Storage vendors are building block-based tiered storage into their products, but some users are asking why the combination of block-level granularity and file-level automation isn't a part of large, high-end, heterogeneous tiered storage systems.
"Tiering data for performance management is a struggle when it crosses the bounds of a controller," says Jeff Boles, IT manager for the City of Mesa, AZ. "Block-level data in and of itself is never going to be completely indicative of access patterns because that's not the way we work."
Vendors say products simply don't exist today that could keep a single block within a larger file on primary storage while sending the rest of the file, block by block, to a separate file system on a separate physical tier, bringing the blocks back together when different parts of the file are accessed again.
Midrange arrays like Compellent Technologies' Storage Center SAN and EqualLogic's PS Series have begun baking in block-level, tiered storage functions and nearly every high-end storage vendor offers a product that will automatically migrate data at the file level. Virtualization products such as Hitachi Data Systems' TagmaStore Network Storage Controller (NSC55), IBM's SAN Volume Controller and Incipient's Network Storage Platform, can migrate data at the block level with some automation, although they can't yet manipulate file-level context for data and are still highly interactive when it comes to data management.
But Boles believes in the possibility of adding file-level coherency to block-level, tiered performance management, possibly through network-based virtualization.
"Looking at the application of this technology outside of [what we do with it today] gets pretty scary," admits Boles. "But when we get caught up looking at immediate easy applications, we're missing incredible long-term strategic value, and that's the ability to shape our storage in a meaningful way."
Some vendors remain uncertain about melding file-level meta data with block-level granularity. The inability to provide context for data at the block level, says Jon Affeld, director of product marketing at BlueArc, "is part of the fundamental difference between block and file storage. A block is only ones and zeroes in a container, and a file system can't see anything inside that container. That will never change."
But others are more hopeful that such products might be available this decade. The building blocks, they say, could emerge in the next 12 to 18 months.
"I am aware that there are investigations and research [at Hitachi] into this issue, and I have been asked by customers about it," says Steve Smith, product marketing manager, enterprise storage at Hitachi.

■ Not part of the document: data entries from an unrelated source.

-- ==== Sys2Proof/Machine/Queue.lean ====
section
/-! DEFINITION. Queues, copies and tokens as instructions issue and observe them (R309 to R329): CPY, CPT, CPG, CPS, QFEN, TOKW, TOKT,
TOKR and QCAN. -/

namespace Sys2Proof.Machine

/-! ### Tokens (R312) -/

/-- What a token is taken for (R312). -/
inductive TokView where
  | null
  | record (r : TokRec)
  | stale
  deriving DecidableEq, Repr

/-- A token interpreted for a context; none where it raises TOKEN_INVALID. -/
def State.tokenView (s : State) (ctx : Nat) (t : Dword) : Option TokView :=
  if t = 0 then some .null
  else
    let part := match s.ctxs.get? ctx with | some c => (List.range c.size).map (fun i => (c.first + i) % 8) | none => []
    if tokGen t = 0 || tokCtx t ≠ ctx || !part.contains (tokDie t) || tokQueue t = 7 then none
    else
      let r := (s.die (tokDie t)).tokRec (tokIndex t)
      let d := (r.gen - tokGen t).toNat
      if d = 0 then some (.record r) else if d < 2 ^ 31 then some .stale else none

/-- STATE of the status word (R327). -/
def TokView.state : TokView → Nat
  | .null => 1
  | .stale => 3
  | .record r => match r.state with | .done => 1 | .failed => 2 | _ => 0

/-- The status word of TOKR (R327); that of a ring token, which `ring` says, has SAT in bit 2 (R416). -/
def TokView.word (ring : Bool) : TokView → Nat
  | .record r => min r.bytes 0xFFFFFFFF * 2 ^ 32 + (if r.state = .failed then r.cause.toNat * 65536 else 0)
      + (if ring && r.sat then 4 else 0) + (TokView.record r).state
  | v => v.state

/-- The token is of a ring queue (R309). -/
def tokRing (t : Dword) : Bool := tokQueue t == 2 || tokQueue t == 3

/-- The scope of the acquire that observing a token gives (R328). -/
def TokView.acquires : TokView → Option Scope
  | .null => none
  | .stale => some .pkg
  | .record r => some r.scope

/-- A token observed as complete: what its completion released is seen (R232), and an ordered block takes its writes (R351).
(DEDUCED, log 78) -/
def State.observeToken (s : State) (v : Env) (t : Dword) (w : TokView) : State :=
  let s1 := match w with | .record r => s.noteSeen v.b.die r.stamp | _ => s
  s1.modBlock v.bid (fun b => b.observe (fun l => l.tag == .token t))

/-- An instruction that has observed a complete token acquires at its scope and then completes with `o` (R328). -/
def tokenAcquire (v : Env) (s : State) (t : Dword) (w : TokView) (o : Out) : Res :=
  let s1 := s.observeToken v t w
  match w.acquires with
  | none => .doneIn s1 o
  | some sc => acquireThen v sc (BitVec.ofNat 64 sc.code) none s1 o

/-- TOKW (R328). -/
def execTokw (f : Fields) (s : State) : Host.Outcome State Fault Refusal :=
  runInstr { opc := 0xC5, lens := [2], sa := .u64, gov0 := true, md := 1 } f
    (fun v s =>
      let t := v.a.v.l0
      match v.x.acquiring? with
      | some w => acquireThen v ((scopeOf w.toNat).getD .pkg) w none s {}
      | none => match s.tokenView v.b.ctx t with
        | none => .raise 0x0505 0 v.x.mask
        | some w =>
          if w.state = 0 then .wait s
          else match w with
            | .record r => if r.state = .failed && !bitOf v.md 0 then .raise r.cause r.addr v.x.mask else tokenAcquire v s t w {}
            | _ => tokenAcquire v s t w {}) s

/-- TOKT (R328). -/
def execTokt (f : Fields) (s : State) : Host.Outcome State Fault Refusal :=
  runInstr { opc := 0xC6, lens := [2], dst := .pd, sa := .u64, gov0 := true } f
    (fun v s =>
      let t := v.a.v.l0
      match v.x.acquiring? with
      | some w => acquireThen v ((scopeOf w.toNat).getD .pkg) w none s { pred := predAll v true }
      | none => match s.tokenView v.b.ctx t with
        | none => .raise 0x0505 0 v.x.mask
        | some w =>
          if w.state = 0 then .done { pred := predAll v false }
          else tokenAcquire v s t w { pred := predAll v true }) s

/-- A residency token whose layer is still on its way reports what has landed of it (R402). -/
def State.landedSoFar (s : State) (ctx : Nat) (t : Dword) (w : TokView) : TokView :=
  match w, (s.ctxs.get? ctx).bind (fun c => c.layers.find? (fun l => l.2.tokens.contains t)) with
  | .record r, some l => .record { r with bytes := l.2.landed * 65536 }
  | w, _ => w

/-- TOKR (R327, R402). -/
def execTokr (f : Fields) (s : State) : Host.Outcome State Fault Refusal :=
  runInstr { opc := 0xC7, lens := [2], dst := .w64, sa := .u64, gov0 := true } f
    (fun v s => match s.tokenView v.b.ctx v.a.v.l0 with
      | none => .raise 0x0505 0 v.x.mask
      | some w => .done { regs := [v.writeUni true (BitVec.ofNat 64 ((s.landedSoFar v.b.ctx v.a.v.l0 w).word (tokRing v.a.v.l0)))] }) s

/-! ### Entries and queues (R309, R314) -/

/-- The entry stands in a queue of a die (R309, R326). -/
def Entry.inQueue (e : Entry) (die q owner : Nat) : Bool :=
  e.die == die && (match e.kind with
    | .fence qs => qs.contains (q, owner)
    | _ => e.queue == q && e.owner == owner)

/-- The entry is Queued or Running (R314). -/
def Entry.live (e : Entry) : Bool := e.state == .queued || e.state == .running

/-- A copy queue of a block has room (R309). -/
def State.queueRoom (s : State) (die q owner : Nat) : Bool :=
  decide (2 ≤ q) || decide ((s.entries.filter (fun e => e.2.live && e.2.inQueue die q owner)).length < 64)

/-- An entry as it is issued by a slice. -/
def Env.newEntry (v : Env) (s : State) (t : Dword) (queue owner : Nat) (scope : Scope) (det : Bool) (kind : EntryKind) : Entry :=
  { token := t, ctx := v.b.ctx, die := v.b.die, queue := queue, owner := owner, node := v.b.node, attached := !det,
    bid := some v.bid, sid := v.sid, scope := scope, keys := s.keysOf v.b.ctx v.b.die, state := .queued, kind := kind, piece := 0,
    bytes := 0, cause := 0, addr := 0, sat := false, lines := [],
    view := if s.isOrdered v.b then v.b.roundBytes else [], buf := [], onLayer := [], stamp := Clock.zero, ports := [], cover := [], faults := [], flush := none,
    cancelledBy := none, sent := false, todo := [], todoAt := 0 }

/-- The presence record of a window line, in the core store or in the saved image (R191). -/
def State.presenceAt (s : State) (bid line : Nat) : Presence :=
  match s.blocks.get? bid with
  | none => ⟨.present, 0, 0⟩
  | some b => if b.state = .saved then s.savedPresence bid b line else b.presence line

/-- The lines of `n` bytes of a window from an offset. -/
def windowLines (o n : Nat) : List Nat :=
  if n = 0 then [] else (List.range ((o + n - 1) / 128 - o / 128 + 1)).map (fun i => o / 128 + i)

/-- The lines of the windows of receivers that have not retired. -/
def State.destLines (s : State) (recv : List Nat) (o n : Nat) : List (Nat × Nat) :=
  (recv.filter (fun b => match s.blocks.get? b with | some x => x.state != .retired | none => false)).flatMap
    (fun b => (windowLines o n).map (fun l => (b, l)))

/-- Every line can take one more copy (R188). -/
def State.linesRoom (s : State) (ls : List (Nat × Nat)) : Bool := ls.all (fun l => decide ((s.presenceAt l.1 l.2).n < 15))

/-- "Copy issued" of R188 on a list of lines. -/
def State.issueLines (s : State) (die : Nat) (ls : List (Nat × Nat)) : State :=
  ls.foldl (fun s l => s.modPresence l.1 l.2 (fun p => p.issued (s.sinceNow die))) s

/-- The last check of R319 and the issue: the waits, the token, the entry and its lines. `rels` and `sticky` are those of registers
that the instruction read itself. -/
def issueEntry (v : Env) (s : State) (queue owner : Nat) (scope : Scope) (det : Bool) (kind : EntryKind) (ls : List (Nat × Nat))
    (rels : List Nat) (sticky : Bool) : Res :=
  if !s.queueRoom v.b.die queue owner || !s.roomFor v.b.ctx v.b.die kind.places || !s.linesRoom ls then .wait s
  else
    let o := tokenOut v queue scope (fun t s =>
      let (n, s1) := s.fresh
      let s2 := { s1 with entries := s1.entries.put n { v.newEntry s1 t queue owner scope det kind with lines := ls } }
      (s2.issueLines v.b.die ls).modSlice v.bid v.sid (fun x => { x with sticky := x.sticky || sticky }))
    .doneIn s { o with rels := rels }

/-- The null token is written where no lane is active (R319). -/
def nullToken (v : Env) : Res := .done { regs := [v.writeUni true 0] }

/-- A scope code of this chapter (R318). -/
def scopeOk (c hi : Nat) : Bool := decide (1 ≤ c) && decide (c ≤ hi)

/-! ### CPY (R320) -/

/-- The start of the stretch of one owner after the one that an address lies in (R172): a stretch is the part of a die, 2^50 bytes of the own
package, of a peer or of host space. -/
def nextStretch (va : Nat) : Nat := (va / 2 ^ 50 + 1) * 2 ^ 50

/-- Address formation of a range of at most 2^40 bytes: the lowest byte that no owner has, with its cause (R177). (DEDUCED, log 71) -/
def State.globFail (s : State) (va n : Nat) : Option (Half × Dword) :=
  let fail := fun (a : Nat) => match s.ownerOf (a % 2 ^ 64) with
    | .error c => some (c, BitVec.ofNat 64 a)
    | .ok _ => none
  (fail va).or (if nextStretch va < va + n then fail (nextStretch va) else none)

/-- Step 4 of R319 on one range. (DEDUCED, log 71) -/
def State.rangeFail (s : State) (b : Block) (x : Side) (n : Nat) : Option (Half × Dword) :=
  if n = 0 then none
  else match x with
    | .win o => if b.inWindow o n then none else some (0x0310, BitVec.ofNat 64 (max o b.scratch))
    | .glob va => s.globFail va n

/-- The row of CPY (R318). -/
def encCpy (f : Fields) : Enc :=
  { opc := 0xC0, lens := [2], dst := .w64, sa := if bitOf (modOf f) 5 then .u32 else .u64, sb := if bitOf (modOf f) 6 then .u32 else .u64,
    sc := .u32, md := 0x7F, extra := fun f _ => scopeOk (modOf f / 2 % 8) 5 }

/-- A side of a copy. -/
def sideOf (win : Bool) (o : Opd) : Side := if win then .win o.scalar else .glob o.scalar

/-- CPY (R320). -/
def execCpy (f : Fields) (s : State) : Host.Outcome State Fault Refusal :=
  runInstr (encCpy f) f
    (fun v s =>
      if v.act = 0 then nullToken v
      else
        let src := sideOf (bitOf v.md 5) v.a
        let dst := sideOf (bitOf v.md 6) v.o
        let n := v.c.scalar
        let scope := (scopeOf (v.md / 2 % 8)).getD .die
        match (s.rangeFail v.b src n).or (s.rangeFail v.b dst n) with
        | some (c, a) => .raise c a v.act
        | none =>
          match dst with
          | .glob _ =>
            if scope = .core then .raise 0x0102 0 v.act
            else issueEntry v s (v.md % 2) v.bid scope (bitOf v.md 4) (.copy src dst n) [] [] false
          | .win o =>
            issueEntry v s (v.md % 2) v.bid scope (bitOf v.md 4) (.copy src dst n) (s.destLines [v.bid] o n) [] false) s

/-! ### CPT (R321) -/

/-- Uniform registers read by the instruction itself under R52: their values, or how the instruction ends here. -/
inductive UniRegs where
  | got (vals : List Word)
  | stop (r : Res)

/-- Registers from `k` up read as uniform operands. -/
def Env.uniRegs (v : Env) (s : State) (k n : Nat) : UniRegs :=
  let ks := (List.range n).map (fun i => k + i)
  if ks.any (fun k => (v.x.reg k).isPend) then .stop (.wait s)
  else if !v.x.mode.getLsbD 14 && ks.any (fun k => v.x.reg k = .empty) then .stop (.raiseIn s 0x0201 0 v.x.mask)
  else if ks.any (fun k => (v.x.reg k).tag != .u) then .stop (.raiseIn s 0x0105 0 v.x.mask)
  else .got (ks.map (fun k => (v.x.reg k).lanes.l0))

/-- Some register of a run is empty, which then sets the sticky status (R92). -/
def Env.uniSticky (v : Env) (k n : Nat) : Bool := (List.range n).any (fun i => v.x.reg (k + i) = .empty)

/-- The row of CPT (R318). -/
def encCpt : Enc :=
  { opc := 0xC1, lens := [2, 3], dst := .w64, sa := .u64, sb := .ufirst, sc := .u64, lit := .role, md := 0x3F,
    extra := fun f _ =>
      let m := match f.lit? with | some l => l.toNat | none => 1
      scopeOk (modOf f / 2 % 8) 3 && decide (m < 65536) && (!bitOf (modOf f) 5 || m == 1) }

/-- The receivers of a CPT by its handle and mask (R321): blocks, or the cause. (DEDUCED, log 74) -/
def State.cptReceivers (s : State) (v : Env) (h mask : Nat) : Except Half (List Nat) :=
  match s.groupOf v.b h with
  | .error c => .error c
  | .ok (blk, _, g) =>
    if !blk || mask = 0 then .error 0x0102
    else
      let rs := (List.range 16).filter (fun i => bitOf mask i)
      if rs.any (fun r => decide (g.published.length ≤ r)) then .error 0x0109
      else .ok (rs.filterMap (s.memberAt true g))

Smith hinted that a collaboration with Sun Microsystems, which markets file-level migration in its StorageTek SAM-QFS software, could be integrated with Hitachi's NSC55.
Brad O'Neill, senior analyst and consultant at the Taneja Group in Hopkinton, MA, says he believes it's possible, "but only in a completely virtualized IT stack" controlled by intelligence above the array, a prospect that calls attention to the behind-the-scenes tug-of-war between storage and network vendors.
"Viewed purely from the storage systems level, many vendors would be hesitant to enable this kind of broad-based heterogeneous virtualization," says O'Neill. "It amounts to saying, 'Please help me lose account control.'"
But, he adds, "in a [system] where both the block-level storage and the file-system layers have been federated for shared data access ... any file system can provide data access into any block of storage on a networked storage infrastructure. This is possible, feasible and done regularly today in many clustered database environments and clustered NAS environments."
McData, along with its anticipated new owner Brocade, is working to develop what McData executive VP and COO Todd Oseth calls "network-commoditized storage," in which all data management services are performed by intelligent network nodes.
"We're talking about another 100 bytes attached to the block at the point of creation, something that could be done within an intelligent network as part of, say, a SCSI command expression," says Oseth. "I think we'll have the core platform technology in 2007--intelligent I/O processing." Shortly after that, he says, data classification and management products that operate on media servers attached to storage today will make their way to the network, forming the foundation for the fully virtualized IT environment described by O'Neill.
"I believe we will get there," says Boles with the City of Mesa, AZ. "Maybe not for another year or two, but I believe it's on the horizon."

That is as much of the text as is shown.